The trend toward smaller mobile devices has changed channel dynamics for Intel. In the past, companies bought parts from Intel and built their own computers. As a result, "we had a very clear view of the whole market," says Lilian Kubail, sales insights manager within Intel's sales enablement organization. Now large OEMs are building smaller laptops and tablets and then selling those products to distributors, who in turn sell to resellers, making it harder for Intel to track who is selling its products.
To help sales staffers find those accounts and engage with them, Intel developed its own advanced predictive analytics solution.
The project involved combining existing information on resellers with external data on which organizations are making big investments in the market and growing their businesses. Then the IT team looked at interactions with Intel's websites to see which organizations were looking for information, and which products were being accessed.

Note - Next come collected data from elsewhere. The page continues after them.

-- ==== Sys2Proof/Laws/HostRun.lean ====
section
/-! SUPPORT. A run and what stands around it: no command and no step reads the record of what went out, or
the host's moves after its own, so both can be put around a state before a run or after it. -/

namespace Sys2Proof.Machine

/-- The state with these frames and responses before its own, and these moves after its own. -/
def State.amid (fs : List (List Byte)) (rs : List Response) (ms : List HostMove) (s : State) : State :=
  { s with frames := fs ++ s.frames, responses := rs ++ s.responses, inputs := s.inputs ++ ms }

section
variable (fs : List (List Byte)) (rs : List Response) (ms : List HostMove)

/-- The same end of a part of a command, in the surroundings. -/
def Run.amid {α : Type} : Run α → Run α
  | .ok a s => .ok a (s.amid fs rs ms)
  | .raised c s => .raised c (s.amid fs rs ms)
  | .hung s => .hung (s.amid fs rs ms)

theorem Run.amid_bind {α β : Type} (r : Run α) {f : α → State → Run β}
    (hf : ∀ a s, f a (s.amid fs rs ms) = (f a s).amid fs rs ms) :
    (r.amid fs rs ms).bind f = (r.bind f).amid fs rs ms := by
  cases r <;> simp [Run.amid, hf]

theorem conclude_amid {α : Type} (data : α → Data) (r : Run α) :
    conclude data (r.amid fs rs ms) = (conclude data r).amid fs rs ms := by
  cases r <;>
    simp [Run.amid, conclude, State.amid, State.takeFault, State.recordFault, State.respond, State.hang]

theorem exchange_amid (tx : List Byte) (s : State) :
    exchange tx (s.amid fs rs ms) = (exchange tx s).amid fs rs ms := by
  have hn : (s.amid fs rs ms).nextReply = s.nextReply := rfl
  have hd : ((s.amid fs rs ms).sendFrame tx).dropReply = ((s.sendFrame tx).dropReply).amid fs rs ms := by
    cases h : s.replies <;> simp [State.dropReply, State.sendFrame, State.amid, h]
  unfold exchange
  rw [hn, hd]
  cases s.nextReply with
  | ok rx => dsimp only; split <;> rfl
  | fail => rfl
  | never => rfl

theorem memRead_amid (addr : BitVec 7) (n : Nat) (s : State) :
    memRead addr n (s.amid fs rs ms) = (memRead addr n s).amid fs rs ms := by
  rw [memRead, exchange_amid, Run.amid_bind _ _ _ _ fun _ _ => rfl, memRead]

theorem memWrite_amid (addr : BitVec 7) (v : Byte) (s : State) :
    memWrite addr v (s.amid fs rs ms) = (memWrite addr v s).amid fs rs ms := by
  rw [memWrite, exchange_amid, Run.amid_bind _ _ _ _ fun _ _ => rfl, memWrite]

theorem requireCal_amid (s : State) : requireCal (s.amid fs rs ms) = (requireCal s).amid fs rs ms := by
  cases h : s.status.calValid <;> simp [requireCal, Run.amid, State.amid, h]

theorem requireRaw_amid (s : State) : requireRaw (s.amid fs rs ms) = (requireRaw s).amid fs rs ms := by
  cases h : s.status.rawValid <;> simp [requireRaw, Run.amid, State.amid, h]

theorem requireTFine_amid (s : State) :
    requireTFine (s.amid fs rs ms) = (requireTFine s).amid fs rs ms := by
  cases h : s.status.tfineValid <;> simp [requireTFine, Run.amid, State.amid, h]

theorem busRead_amid (addr : BitVec 7) (count : BitVec 8) (s : State) :
    busRead addr count (s.amid fs rs ms) = (busRead addr count s).amid fs rs ms := by
  unfold busRead
  split
  · rfl
  · exact memRead_amid fs rs ms addr _ s

theorem configureSensor_amid (ost osp osh : BitVec 3) (mode : BitVec 2) (tsb flt : BitVec 3)
    (spi3w : BitVec 1) (s : State) :
    configureSensor ost osp osh mode tsb flt spi3w (s.amid fs rs ms) =
      (configureSensor ost osp osh mode tsb flt spi3w s).amid fs rs ms := by
  rw [configureSensor, memWrite_amid, Run.amid_bind, configureSensor]
  intro _ s1
  rw [memWrite_amid, Run.amid_bind]
  exact fun _ s2 => memWrite_amid fs rs ms _ _ s2

theorem readCalBlocks_amid (s : State) :
    readCalBlocks (s.amid fs rs ms) = (readCalBlocks s).amid fs rs ms := by
  rw [readCalBlocks, memRead_amid, Run.amid_bind, readCalBlocks]
  intro _ s1
  rw [memRead_amid, Run.amid_bind]
  intro _ s2
  rw [memRead_amid, Run.amid_bind]
  exact fun _ _ => rfl

theorem parseCal_amid (s : State) : parseCal (s.amid fs rs ms) = (parseCal s).amid fs rs ms := by
  unfold parseCal
  split <;> rename_i h
  · rw [if_pos (show s.status.calValid = true from h)]
    rfl
  · rw [if_neg (show ¬s.status.calValid = true from h), readCalBlocks_amid, Run.amid_bind]
    exact fun _ _ => rfl

theorem loadRaw_amid (s : State) : loadRaw (s.amid fs rs ms) = (loadRaw s).amid fs rs ms := by
  rw [loadRaw, show (s.amid fs rs ms).endCycle = s.endCycle.amid fs rs ms from rfl, memRead_amid,
    Run.amid_bind, loadRaw]
  exact fun _ _ => rfl

theorem compT_amid (s : State) : compT (s.amid fs rs ms) = (compT s).amid fs rs ms := by
  rw [compT, requireCal_amid, Run.amid_bind]
  · rfl
  intro _ s1
  rw [requireRaw_amid, Run.amid_bind]
  exact fun _ _ => rfl

theorem compP_amid (s : State) : compP (s.amid fs rs ms) = (compP s).amid fs rs ms := by
  rw [compP, requireCal_amid, Run.amid_bind]
  · rfl
  intro _ s1
  rw [requireRaw_amid, Run.amid_bind]
  intro _ s2
  rw [requireTFine_amid, Run.amid_bind]
  exact fun _ _ => rfl

theorem compH_amid (s : State) : compH (s.amid fs rs ms) = (compH s).amid fs rs ms := by
  rw [compH, requireCal_amid, Run.amid_bind]
  · rfl
  intro _ s1
  rw [requireRaw_amid, Run.amid_bind]
  intro _ s2
  rw [requireTFine_amid, Run.amid_bind]
  exact fun _ _ => rfl

/-- No command reads its surroundings. -/
theorem exec_amid (i : Instr) (s : State) :
    exec i (s.amid fs rs ms) = mapOutcome (State.amid fs rs ms) (exec i s) := by
  cases i with
  | busRead addr count => exact congrArg _ ((busRead_amid fs rs ms addr count s) ▸ conclude_amid ..)
  | busWrite addr v => exact congrArg _ ((memWrite_amid fs rs ms addr v s) ▸ conclude_amid ..)
  | configure ost osp osh mode tsb flt spi3w =>
    exact congrArg _ ((configureSensor_amid fs rs ms ost osp osh mode tsb flt spi3w s) ▸ conclude_amid ..)
  | parseCal => exact congrArg _ ((parseCal_amid fs rs ms s) ▸ conclude_amid ..)
  | loadRaw => exact congrArg _ ((loadRaw_amid fs rs ms s) ▸ conclude_amid ..)
  | compT => exact congrArg _ ((compT_amid fs rs ms s) ▸ conclude_amid ..)
  | compP => exact congrArg _ ((compP_amid fs rs ms s) ▸ conclude_amid ..)
  | compH => exact congrArg _ ((compH_amid fs rs ms s) ▸ conclude_amid ..)

/-- No step that has a move of its own to take in, or is held, reads its surroundings. -/
theorem step_amid {s : State} (h : s.hung = true ∨ s.inputs ≠ []) :
    step (s.amid fs rs ms) = mapOutcome (State.amid fs rs ms) (step s) := by
  cases hh : s.hung with
  | true =>
    rw [step, step, State.nextMove_of_hung hh, State.nextMove_of_hung (show (s.amid fs rs ms).hung = true from hh)]
    rfl
  | false =>
    cases hi : s.inputs with
    | nil => simp [hh, hi] at h
    | cons m rest =>
      have ha : (s.amid fs rs ms).inputs = m :: (rest ++ ms) := by simp [State.amid, hi]
      rw [step, step, State.nextMove_of_cons hh hi,
        State.nextMove_of_cons (show (s.amid fs rs ms).hung = false from hh) ha]
      cases m with
      | reset => rfl
      | command w =>
        dsimp only
        unfold runWord
        split
        · exact exec_amid fs rs ms _ { s with inputs := rest }
        · simp [State.amid, State.illegalCommand, State.takeFault, State.recordFault, State.respond, mapOutcome]

theorem runSteps_succ {s t : State} (k : Nat) (h : step s = .next t) : runSteps (k + 1) s = runSteps k t := by
  rw [runSteps, h]

/-- A held CCE stays as it is. -/
theorem runSteps_of_hung {s : State} (h : s.hung = true) (k : Nat) : runSteps k s = s := by
  induction k with
  | zero => rfl
  | succ k ih =>
    rw [runSteps_succ k (t := s) (by rw [step, State.nextMove_of_hung h]), ih]

end

end Sys2Proof.Machine
end

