-- ==== Sys2Proof/Tests/Slice0.lean ====
section
/-! SUPPORT. Tests on the spec's own words and vectors (30_encoding.md R83; 95_test_vectors.md), and for every
statement with hypotheses a witness that meets them. A witness is named after its statement. -/

namespace Sys2Proof.Tests

open Sys2Proof Sys2Proof.Machine

/-! ### Small states -/

/-- K-1, the calibration buffer of the vendor example (95_test_vectors.md 2.4). -/
def bufA : List Byte :=
  [0x70, 0x6B, 0x43, 0x67, 0x18, 0xFC, 0x7D, 0x8E, 0x43, 0xD6, 0xD0, 0x0B,
    0x27, 0x0B, 0x8C, 0x00, 0xF9, 0xFF, 0x8C, 0x3C, 0xF8, 0xC6, 0x70, 0x17]

def bufB : List Byte := [0x4B]

def bufC : List Byte := [0x6A, 0x01, 0x00, 0x13, 0x92, 0x03, 0x1E]

/-- X-1, the burst of R170's example. -/
def burst : List Byte := [0x65, 0x5A, 0xC0, 0x7E, 0xED, 0x00, 0x75, 0x30]

/-- K-1's constants (95_test_vectors.md 1.3). -/
def tempDs : TempCal := ⟨27504, 26435, -1000⟩

def pressDs : PressCal := ⟨36477, -10685, 3024, 2855, 140, -7, 15500, -14600, 6000⟩

def humDs : HumCal := ⟨75, 362, 0, 313, 50, 30⟩

/-- After PARSE_CAL of K-1: STATUS 0x0001. -/
def withCal : State :=
  { State.reset with
    cal := ⟨tempDs, pressDs, humDs⟩
    calBuf := bufA ++ bufB ++ bufC
    status := ⟨true, false, false, false, false, .ok⟩ }

/-- And after LOAD_RAW of X-1: STATUS 0x0003. -/
def withRaw : State :=
  { withCal with
    raw := ⟨415148, 519888, 30000⟩
    measBuf := burst
    status := ⟨true, true, false, false, false, .ok⟩ }

/-- And after COMP_T: STATUS 0x0007. -/
def withFine : State :=
  { withRaw with
    tFine := 128422
    tempC := ⟨⟨0x4039151D460F8000⟩, true⟩
    status := ⟨true, true, true, false, false, .ok⟩ }

/-- The state after one step that takes in this word with these answers, from `s`. -/
def after (s : State) (w : Word) (answers : List Reply) : State :=
  match step (({ s with replies := answers } : State).offerWord w) with
  | .next t => t
  | .fault _ => s
  | .refused _ => s

/-- What that step showed: the frames, the responses, STATUS. -/
def shown (s : State) (w : Word) (answers : List Reply) : Observation :=
  s.observationSince (after s w answers)

/-! ### Well-formedness: one ill-formed term for each check (R81) -/

theorem test_wf_accepts_largest :
    (AsmLine.busRead 255 255).wellFormed = true ∧ (AsmLine.busWrite 255 255).wellFormed = true ∧
      (AsmLine.configure 7 7 7 3 7 7 1).wellFormed = true ∧ (AsmLine.readReg 255).wellFormed = true := by decide
theorem test_wf_refuses_address :
    (AsmLine.busRead 256 1).wellFormed = false ∧ (AsmLine.busWrite 256 1).wellFormed = false ∧
      (AsmLine.readReg 256).wellFormed = false := by decide
theorem test_wf_refuses_data :
    (AsmLine.busRead 0 256).wellFormed = false ∧ (AsmLine.busWrite 0 256).wellFormed = false := by decide
theorem test_wf_refuses_u3 :
    (AsmLine.configure 8 0 0 0 0 0 0).wellFormed = false ∧ (AsmLine.configure 0 8 0 0 0 0 0).wellFormed = false ∧
      (AsmLine.configure 0 0 8 0 0 0 0).wellFormed = false ∧
      (AsmLine.configure 0 0 0 0 8 0 0).wellFormed = false ∧
      (AsmLine.configure 0 0 0 0 0 8 0).wellFormed = false := by decide
theorem test_wf_refuses_u2 : (AsmLine.configure 0 0 0 4 0 0 0).wellFormed = false := by decide
theorem test_wf_refuses_u1 : (AsmLine.configure 0 0 0 0 0 0 2).wellFormed = false := by decide
theorem test_assemble_refuses : assemble (.busWrite 0xF2 256) = none := by decide
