/-! ### `tickEvent`: it moves the line `wait` on and writes nothing else -/

@[simp] theorem tickEvent_st : (s.tickEvent).st = s.st := by
  unfold State.tickEvent; split <;> rfl
@[simp] theorem tickEvent_port : (s.tickEvent).port = s.port := by
  unfold State.tickEvent; split <;> rfl
@[simp] theorem tickEvent_ph : (s.tickEvent).ph = s.ph := by
  unfold State.tickEvent; split <;> rfl
@[simp] theorem tickEvent_tmo : (s.tickEvent).tmo = s.tmo := by
  unfold State.tickEvent; split <;> rfl
@[simp] theorem tickEvent_el : (s.tickEvent).el = s.el := by
  unfold State.tickEvent; split <;> rfl
@[simp] theorem tickEvent_lastpos : (s.tickEvent).lastpos = s.lastpos := by
  unfold State.tickEvent; split <;> rfl
@[simp] theorem tickEvent_diag : (s.tickEvent).diag = s.diag := by
  unfold State.tickEvent; split <;> rfl
@[simp] theorem tickEvent_rxq : (s.tickEvent).rxq = s.rxq := by
  unfold State.tickEvent; split <;> rfl
@[simp] theorem tickEvent_txlog : (s.tickEvent).txlog = s.txlog := by
  unfold State.tickEvent; split <;> rfl
@[simp] theorem tickEvent_result : (s.tickEvent).result = s.result := by
  unfold State.tickEvent; split <;> rfl
@[simp] theorem tickEvent_done : (s.tickEvent).done = s.done := by
  unfold State.tickEvent; split <;> rfl
@[simp] theorem tickEvent_cfg : (s.tickEvent).cfg = s.cfg := by
  unfold State.tickEvent; split <;> rfl
@[simp] theorem tickEvent_opens : (s.tickEvent).opens = s.opens := by
  unfold State.tickEvent; split <;> rfl
@[simp] theorem tickEvent_inputs : (s.tickEvent).inputs = s.inputs := by
  unfold State.tickEvent; split <;> rfl

end Sys2Proof.Machine
end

Once data was gathered, "the tricky part was figuring out which data sets were the most relevant," says Ivan Harrow, director of business analytics in sales and marketing IT.
The analytics engine takes the data and uses a methodology called "unsupervised clustering," which looks for hidden patterns in unlabeled data. Once the clusters have been defined, it goes through "supervised classification" where business rules are applied to the data, and then the output is ranked from highest to lowest sales volume potential.
The predictive analytics engine was tested at Intel's Asia-Pacific online sales center in late 2012 and then rolled out globally. It yielded an annual increase in incremental revenue of $20 million.